Search code examples
javaweb-scrapinghtml-content-extraction

Using java to extract a single value from an html page:


I am continuing work on a project that I've been at for some time now, and I have been struggling to pull some data from a website. The website has an iframe that pulls in some data from an unknown source. The data is in the iframe in a tag something like this:

<DIV id="number_forecast"><LABEL id="lblDay">9,000</LABEL></DIV>

There is a BUNCH of other crap above it but this div id / label is totally unique and is not used anywhere else in the code.


Solution

  • jsoup is probably what you want, it excels at extracting data from an HTML document.

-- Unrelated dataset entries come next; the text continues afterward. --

-- ==== Sys2Proof/Machine/NetOps.lean ====
section
/-! DEFINITION. Packets (R226, R227), their routing (R229), epoch checks (R238), answers (R187) and the choice of a Bilo
port (R371). -/

namespace Sys2Proof.Machine

/-- Poison flags of data, one for each 64 bytes (R276). -/
def flitPoison (ps : List PByte) : List Bool :=
  (List.range ((ps.length + 63) / 64)).map fun i => anyPoison ((ps.drop (64 * i)).take 64)

/-- A packet's bytes with their poison. -/
def Packet.pbytes (p : Packet) : List PByte := p.data.mapIdx fun i b => (b, p.poison.getD (i / 64) false)

/-- A packet with nothing in it, from a core to a core. -/
def Packet.blank (typ dest src : Nat) (tag : W16) : Packet :=
  { typ := typ, dest := dest, src := src, depoch := 0, sepoch := 0, tag := tag, channel := 0, red := 0, count := 1,
    arrive := 0, detour := false, addr := 0, first := false, contrib := 0, gen := 0, fmt := 0, shape := 0, final := true,
    status := 0, len := 0, pieces := [], unit := 0, data := [], poison := [], senders := [], phys := 0, checked := false, plan := none,
    held := 0, port := none, place := .injected }

/-- A packet handed to a core's network interface: stamped with the epochs of its copy of the map (R237). -/
def State.inject (s : State) (p : Packet) : State :=
  let p := { p with depoch := s.nodeEpoch p.src (p.dest / 64), sepoch := s.nodeEpoch p.src (p.src / 64), phys := s.physOf p.src }
  s.modNet fun n => { n with packets := n.packets ++ [p] }

/-- A packet a base die or vault controller puts on the network at a logical core; SEPOCH is not checked. -/
def State.injectAt (s : State) (core : Nat) (p : Packet) : State :=
  let p := { p with depoch := s.nodeEpoch core (p.dest / 64), sepoch := s.nodeEpoch core (core / 64), checked := true,
                    phys := s.physOf core, place := .router core }
  s.modNet fun n => { n with packets := n.packets ++ [p] }

/-- Packet i taken off the network. -/
def State.dropPacket (s : State) (i : Nat) : State := s.modNet fun n => { n with packets := n.packets.eraseIdx i }

def State.modPacket (s : State) (i : Nat) (f : Packet → Packet) : State :=
  s.modNet fun n => { n with packets := n.packets.modify i f }

/-- The response class holds types 3 and 6 (R228). -/
def Packet.response (p : Packet) : Bool := p.typ == 3 || p.typ == 6

/-- Whether a packet in router c waits in the buffer of the link that p entered by: not one that a merge plan holds or has made. -/
def Packet.sharesLink (p q : Packet) (c : Nat) : Bool :=
  q.response == p.response && q.arrive == p.arrive && q.arrive ≠ 5 && q.plan.isNone &&
    (q.place == .router c || (q.place == .delivered c && q.typ == 0))

/-- Whether packet i may go on: no earlier packet of the same class, source and destination stands at the same place (R228), and
in a router none is ahead of it on its link; a send that no receive takes holds back everything behind it (R179). -/
def State.packetFirst (s : State) (i : Nat) : Bool :=
  match s.net.packets[i]? with
  | none => false
  | some p =>
    ((s.net.packets.take i).all fun q =>
      !(q.src == p.src && q.dest == p.dest && q.response == p.response && q.place == p.place && q.held ≠ 3)) &&
    match p.place with
    | .router c => p.plan.isSome || p.arrive = 5 || ((s.net.packets.take i).all fun q => !(p.sharesLink q c && q.place == .router c)) &&
        s.net.packets.all fun q => !(p.sharesLink q c && q.place == .delivered c)
    | _ => true

/-- Flits of a packet (R226). -/
def Packet.flits (p : Packet) : Nat := max 1 ((p.data.length + 63) / 64)

/-- Whether the buffer of eight flits of a link into router h has room for a packet (R228). DESIGN CHOICE (log entry 111): packets
move whole, one at a time while fewer than eight flits are in the buffer. -/
def State.linkRoom (s : State) (p : Packet) (h arrive : Nat) : Bool :=
  let q := { p with arrive := arrive }
  (((s.net.packets.filter fun x => q.sharesLink x h).map Packet.flits).foldl (· + ·) 0) < 8

/-- Packet i, delivered at a core and first of its kind there (R226, R228). -/
def State.delivered (s : State) (i : Nat) (typ : Nat) : Option (Packet × Nat) :=
  match s.net.packets[i]? with
  | none => none
  | some p =>
    match p.place with
    | .delivered c => if p.typ = typ ∧ s.packetFirst i then some (p, c) else none
    | _ => none

/-- Where the answers to a request go: its issuing core, or the base die of the port it came in by or of its forwarder
(R227); ports from 8 on are the forwarders of stacks 0 to 15. -/
def Packet.answerDest (p : Packet) : Nat :=
  match p.port with
  | some (q, _) => 64 * if q < 8 then portStack q else q - 8
  | none => p.src

/-- The status answer to a request packet from the core it reached (R187): it names what it answers in ADDR. Of the parts of a
contribution the last is answered. -/
def State.answer (s : State) (p : Packet) (atCore : Nat) (status : Nat) (data : List Byte := []) : State :=
  if !p.final then s
  else s.injectAt atCore { Packet.blank 6 p.answerDest atCore p.tag with
    status := status, addr := p.addr, len := if p.typ = 2 then p.len else p.data.length, data := data, port := p.port }

/-- The answer given to every sender combined in a packet of a send (R178, R180, R236). -/
def State.answerSenders (s : State) (senders : List (Nat × W16)) (atCore status : Nat) : State :=
  senders.foldl (fun s x => s.injectAt atCore { Packet.blank 6 x.1 atCore x.2 with status := status }) s

/-- The next logical core of the route: along X, then along Y (R229); the port it is entered by (R226). -/
def nextHop (here dest : Nat) : Nat × Nat :=
  let x := gridX here
  let y := gridY here
  if x < gridX dest then (gridCore (x + 1) y, 1)
  else if gridX dest < x then (gridCore (x - 1) y, 3)
  else if y < gridY dest then (gridCore x (y + 1), 2)
  else (gridCore x (y - 1), 4)

/-- Row and column of the physical core that serves a logical one. -/
def State.place (s : State) (c : Nat) : Nat × Nat := (s.physOf c / 16 % 8, s.physOf c % 16)

/-- The links left by on the way from one physical place of a die to another: along the row, then along the column (R229);
ports W 0, N 1, E 2, S 3. -/
def diePath (t : Nat) (a b : Nat × Nat) : List (Nat × Nat × Nat) :=
  let cols := if a.2 ≤ b.2 then (List.range (b.2 - a.2)).map fun i => (t, a.1 * 9 + a.2 + i, 2)
    else (List.range (a.2 - b.2)).map fun i => (t, a.1 * 9 + a.2 - i, 0)
  let rows := if a.1 ≤ b.1 then (List.range (b.1 - a.1)).map fun i => (t, (a.1 + i) * 9 + b.2, 3)
    else (List.range (a.1 - b.1)).map fun i => (t, (a.1 - i) * 9 + b.2, 1)
  cols ++ rows

/-- The physical links of one logical hop: stack, physical index, port left by (R224, R229). -/
def State.hopLinks (s : State) (a b : Nat) : List (Nat × Nat × Nat) :=
  let t := a / 64
  let u := b / 64
  let p := s.place a
  let q := s.place b
  if t = u then diePath t p q
  else
    let r := a / 8 % 8
    let j := a % 8
    if gridX a < gridX b then diePath t p (r, 8) ++ (t, r * 9 + 8, 2) :: diePath u (r, 0) q
    else if gridX b < gridX a then diePath t p (r, 0) ++ (t, r * 9, 0) :: diePath u (r, 8) q
    else if gridY a < gridY b then diePath t p (7, j) ++ (t, 63 + j, 3) :: diePath u (0, j) q
    else diePath t p (0, j) ++ (t, j, 1) :: diePath u (7, j) q

/-! ### Links and detours (R232, R233) -/

/-- The router at the other end of a port's link, and the port there. -/
def linkEnd (t phys port : Nat) : Option (Nat × Nat × Nat) :=
  let r := phys / 9
  let j := phys % 9
  match port with
  | 0 => if 0 < j then some (t, phys - 1, 2) else if t % 4 = 0 then none else some (t - 1, r * 9 + 8, 2)
  | 1 => if 0 < r then some (t, phys - 9, 3) else if t < 4 ∨ j = 8 then none else some (t - 4, 63 + j, 3)
  | 2 => if j < 8 then some (t, phys + 1, 0) else if t % 4 = 3 then none else some (t + 1, r * 9, 0)
  | _ => if r < 7 then some (t, phys + 9, 1) else if 11 < t ∨ j = 8 then none else some (t + 4, j, 1)

def State.linkIsDown (s : State) (x : Nat × Nat × Nat) : Bool :=
  s.net.down.any fun l => l.stack = x.1 && l.phys = x.2.1 && l.port = x.2.2

/-- The links of the parallel paths one row or column aside of a link inside a die. -/
def asidePaths (t phys port : Nat) : List (List (Nat × Nat × Nat)) :=
  let r := phys / 9
  let j := phys % 9
  let path (out back aside : Nat) : List (Nat × Nat × Nat) :=
    let far := (linkEnd t aside port).getD (t, aside, port)
    [(t, phys, out), (t, aside, port), (far.1, far.2.1, back)]
  if port % 2 = 0 then (if 0 < r then [path 1 3 (phys - 9)] else []) ++ if r < 7 then [path 3 1 (phys + 9)] else []
  else (if 0 < j then [path 0 2 (phys - 1)] else []) ++ if j < 8 then [path 2 0 (phys + 1)] else []

/-- The place and port of edge link k of the side that a port leaves by. -/
def edgeAt (port k : Nat) : Nat := if port = 0 then k * 9 else if port = 2 then k * 9 + 8 else if port = 1 then k else 63 + k

/-- The paths round an edge link: another edge link of its side, with the border links of both dies between the two. -/
def edgePaths (t phys port : Nat) : List (List (Nat × Nat × Nat)) :=
  let pos := if port % 2 = 0 then phys / 9 else phys % 9
  match linkEnd t phys port with
  | none => []
  | some (u, _, back) =>
    ((List.range 8).filter (· ≠ pos)).map fun k =>
      let between := (List.range (max k pos - min k pos)).map (min k pos + ·)
      (t, edgeAt port k, port) :: between.flatMap fun x =>
        [(t, edgeAt port x, if port % 2 = 0 then 3 else 2), (u, edgeAt back x, if port % 2 = 0 then 3 else 2)]

/-- The links of the detour round a link, where one exists (R233): the parallel path one row or column aside, of an edge link through
another edge link of its side (log entry 37). -/
def State.detourOf (s : State) (t phys port : Nat) : Option (List (Nat × Nat × Nat)) :=
  match linkEnd t phys port with
  | none => none
  | some (u, _, _) => (if u = t then asidePaths t phys port else edgePaths t phys port).find? fun p => !p.any s.linkIsDown

def State.detourOk (s : State) (t phys port : Nat) : Bool := (s.detourOf t phys port).isSome

/-- Whether a link that is down lets packets pass: its detour is installed and whole. -/
def State.detours (s : State) (l : DownLink) : Bool := l.detoured && s.detourOk l.stack l.phys l.port

/-- The links of a hop that are down. -/
def State.downOn (s : State) (a b : Nat) : List DownLink :=
  let ls := s.hopLinks a b
  s.net.down.filter fun l => ls.contains (l.stack, l.phys, l.port)

/-- The links that a hop crosses: of a link that is down those of its detour (R233). -/
def State.linksTaken (s : State) (a b : Nat) : List (Nat × Nat × Nat) :=
  (s.hopLinks a b).flatMap fun l => if s.linkIsDown l then (s.detourOf l.1 l.2.1 l.2.2).getD [l] else [l]

/-- Whether every hop of the route between two logical cores can be made; at most 62 hops. -/
def State.routeUp (s : State) : Nat → Nat → Nat → Bool
  | 0, _, _ => true
  | n + 1, a, b =>
    if a = b then true
    else
      let h := (nextHop a b).1
      (s.downOn a h).all s.detours && s.routeUp n h b

/-- The valid merge plan of a router for a send, if it has one (R234, R235): the plan's number. -/
def State.planFor (s : State) (core : Nat) (p : Packet) : Option Nat :=
  if p.typ ≠ 0 ∨ p.red = 3 then none
  else (List.range 16).find? fun m =>
    let a := cA core NI_MERGE + 4 * m
    s.bit a 31 && (s.fld a 30 29 = 1 || s.fld a 30 29 = 2) && s.fld a 9 0 = p.dest && s.fld a 17 10 = p.channel.toNat

/-- Traffic between stacks under one reset drains instead of being absorbed (R476). -/
def State.drains (s : State) (p : Packet) (t : Nat) : Bool :=
  (s.stack t).fence && p.port.isNone && (s.stack (p.src / 64)).fence

/-- Whether a packet bound into or through stack t meets its fence (R474). -/
def State.fenced (s : State) (p : Packet) (t : Nat) : Bool := (s.stack t).fence && !s.drains p t

/-- Traffic a stack or core under reset absorbs (R187, R470, R474). -/
def State.absorbing (s : State) (c : Nat) : Bool := (s.stack (c / 64)).fence || (s.core c).resetting || (s.core c).held

end Sys2Proof.Machine
end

    There are many examples available showing how to use the API: http://jsoup.org/cookbook/extracting-data/selector-syntax

    The process will be in two steps:

    • parse the page and find the url of the iframe
    • parse the content of the iframe and extract the information you need

    The code would look like this:

     // let's find the iframe
     Document document = Jsoup.parse(inputstream, "iso-8859-1", url);
     Elements elements = document.select("iframe");
     Element iframe = elements.first();
    
     // now load the iframe
     URL iframeUrl = new URL(iframe.absUrl("src"));
     document = Jsoup.parse(iframeUrl, 15000);
    
     // extract the div
     Element div = document.getElementById("number_forecast");